Танька следила за собой: мылась водой, а зимой снегом, или растапливала снег. Медведи посматривали на ее ведро, потом попросили научить их носить в ведрах все, что нужно. Пожалуйста, Таньке не жалко! Танька показала и как носят в ведрах воду, и как хранят в них всякие припасы. Танька знает — медведи ее не тронут, им вовсе не нужно ни ее тела, ни глумливо закричать ей вслед, ни напугать, ни смутить. Если звери и видели, как моется Татьяна, им было только интересно, и они учились.
Танька жила в берлоге, а держала себя чисто — часто мылась, все время меняла белье; она помнила, до чего можно дойти, как она дошла к концу той, первой зимы, проведенной в Берлогах, зимы 1996–1997 годов. Весной стало страшно смотреться в зеркальце — нечесаная, грязная, изможденная! И как хотелось ей поесть хоть чего-то в эту первую голодную весну.
Медведи запасают ей теперь еды на зиму, и она тоже запасает все, что можно. Медведи отъедаются и заваливаются спать… но вот посмотрели, посмотрели на нее, и стали тоже натаскивать кедровых орехов и грибов… Страшно подумать, сколько они жрут!
И из одежды медведи много раз приносили то, что считали полезным для Таньки. Представлений о размере у них не было и в помине, но что Танька не надевала, то использовала для постели, чтобы спать в груде ветоши, или чтоб утепляться зимой.
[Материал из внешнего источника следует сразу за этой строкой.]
-- ==== Sys2Proof/Syntax.lean ====
section
/-! DEFINITION. Instructions as syntax: one constructor of `Instr` per row of spec/opcode_table.json, each
with the operands `Rd, Rs1, Rs2` of its Syntax line (rules R42, R50). A register operand is a five-bit
number by its type, so every `Instr` is well formed. `AsmLine` is the record of the textual level
(`binary_level = false`), whose fields may be anything and are checked in WellFormed.lean. -/

namespace Sys2Proof

/-- The names of the eight instructions (rule R1). -/
inductive Mnemonic where
  | kmar64 | kmsr64 | smar64 | smsr64 | ukmar64 | ukmsr64 | umar64 | umsr64
  deriving DecidableEq, Repr

/-- The eight, in the order of the opcode table. -/
def Mnemonic.all : List Mnemonic :=
  [.kmar64, .kmsr64, .smar64, .smsr64, .ukmar64, .ukmsr64, .umar64, .umsr64]

/-- The spelling of the source, in capitals (rule R50). -/
def Mnemonic.name : Mnemonic → String
  | .kmar64 => "KMAR64"
  | .kmsr64 => "KMSR64"
  | .smar64 => "SMAR64"
  | .smsr64 => "SMSR64"
  | .ukmar64 => "UKMAR64"
  | .ukmsr64 => "UKMSR64"
  | .umar64 => "UMAR64"
  | .umsr64 => "UMSR64"

/-- The lower-case spelling that assemblers also accept (rule R51, PRESUMED by the spec: 93, G13; log entry 19). -/
def Mnemonic.lowerName : Mnemonic → String
  | .kmar64 => "kmar64"
  | .kmsr64 => "kmsr64"
  | .smar64 => "smar64"
  | .smsr64 => "smsr64"
  | .ukmar64 => "ukmar64"
  | .ukmsr64 => "ukmsr64"
  | .umar64 => "umar64"
  | .umsr64 => "umsr64"

/-- One instruction: the destination and accumulator `rd`, the multiplicands `rs1` and `rs2`. -/
inductive Instr where
  | kmar64 (rd rs1 rs2 : RegNum)
  | kmsr64 (rd rs1 rs2 : RegNum)
  | smar64 (rd rs1 rs2 : RegNum)
  | smsr64 (rd rs1 rs2 : RegNum)
  | ukmar64 (rd rs1 rs2 : RegNum)
  | ukmsr64 (rd rs1 rs2 : RegNum)
  | umar64 (rd rs1 rs2 : RegNum)
  | umsr64 (rd rs1 rs2 : RegNum)
  deriving DecidableEq, Repr

/-- The instruction of a name and three operands. -/
def Instr.make : Mnemonic → RegNum → RegNum → RegNum → Instr
  | .kmar64 => .kmar64
  | .kmsr64 => .kmsr64
  | .smar64 => .smar64
  | .smsr64 => .smsr64
  | .ukmar64 => .ukmar64
  | .ukmsr64 => .ukmsr64
  | .umar64 => .umar64
  | .umsr64 => .umsr64

/-- An instruction's name. -/
def Instr.mnemonic : Instr → Mnemonic
  | .kmar64 _ _ _ => .kmar64
  | .kmsr64 _ _ _ => .kmsr64
  | .smar64 _ _ _ => .smar64
  | .smsr64 _ _ _ => .smsr64
  | .ukmar64 _ _ _ => .ukmar64
  | .ukmsr64 _ _ _ => .ukmsr64
  | .umar64 _ _ _ => .umar64
  | .umsr64 _ _ _ => .umsr64

/-- The destination and accumulator operand. -/
def Instr.rd : Instr → RegNum
  | .kmar64 d _ _ | .kmsr64 d _ _ | .smar64 d _ _ | .smsr64 d _ _
  | .ukmar64 d _ _ | .ukmsr64 d _ _ | .umar64 d _ _ | .umsr64 d _ _ => d

/-- The first multiplicand operand. -/
def Instr.rs1 : Instr → RegNum
  | .kmar64 _ a _ | .kmsr64 _ a _ | .smar64 _ a _ | .smsr64 _ a _
  | .ukmar64 _ a _ | .ukmsr64 _ a _ | .umar64 _ a _ | .umsr64 _ a _ => a

/-- The second multiplicand operand. -/
def Instr.rs2 : Instr → RegNum
  | .kmar64 _ _ b | .kmsr64 _ _ b | .smar64 _ _ b | .smsr64 _ _ b
  | .ukmar64 _ _ b | .ukmsr64 _ _ b | .umar64 _ _ b | .umsr64 _ _ b => b

/-- A record of the textual level, `(mnemonic, rd, rs1, rs2)` (00_scope.md section 4; rule R26). -/
structure AsmLine where
  mnemonic : String
  rd : Nat
  rs1 : Nat
  rs2 : Nat
  deriving DecidableEq, Repr

end Sys2Proof
end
Теперь у Татьяны есть такие вещи, о которых она и подумать никогда не могла! У нее есть дубленка, есть красивые платья и кофты, есть теплые колготы и штаны, в которых не страшно и зимой, есть валенки без единой дырки, есть даже нейлоновые рубашки — но в них холодно и тело плохо дышит. Их Таня не любит, и они праздно висят, засунутые в мешки, на сучках столбов, подпирающих Великие Берлоги.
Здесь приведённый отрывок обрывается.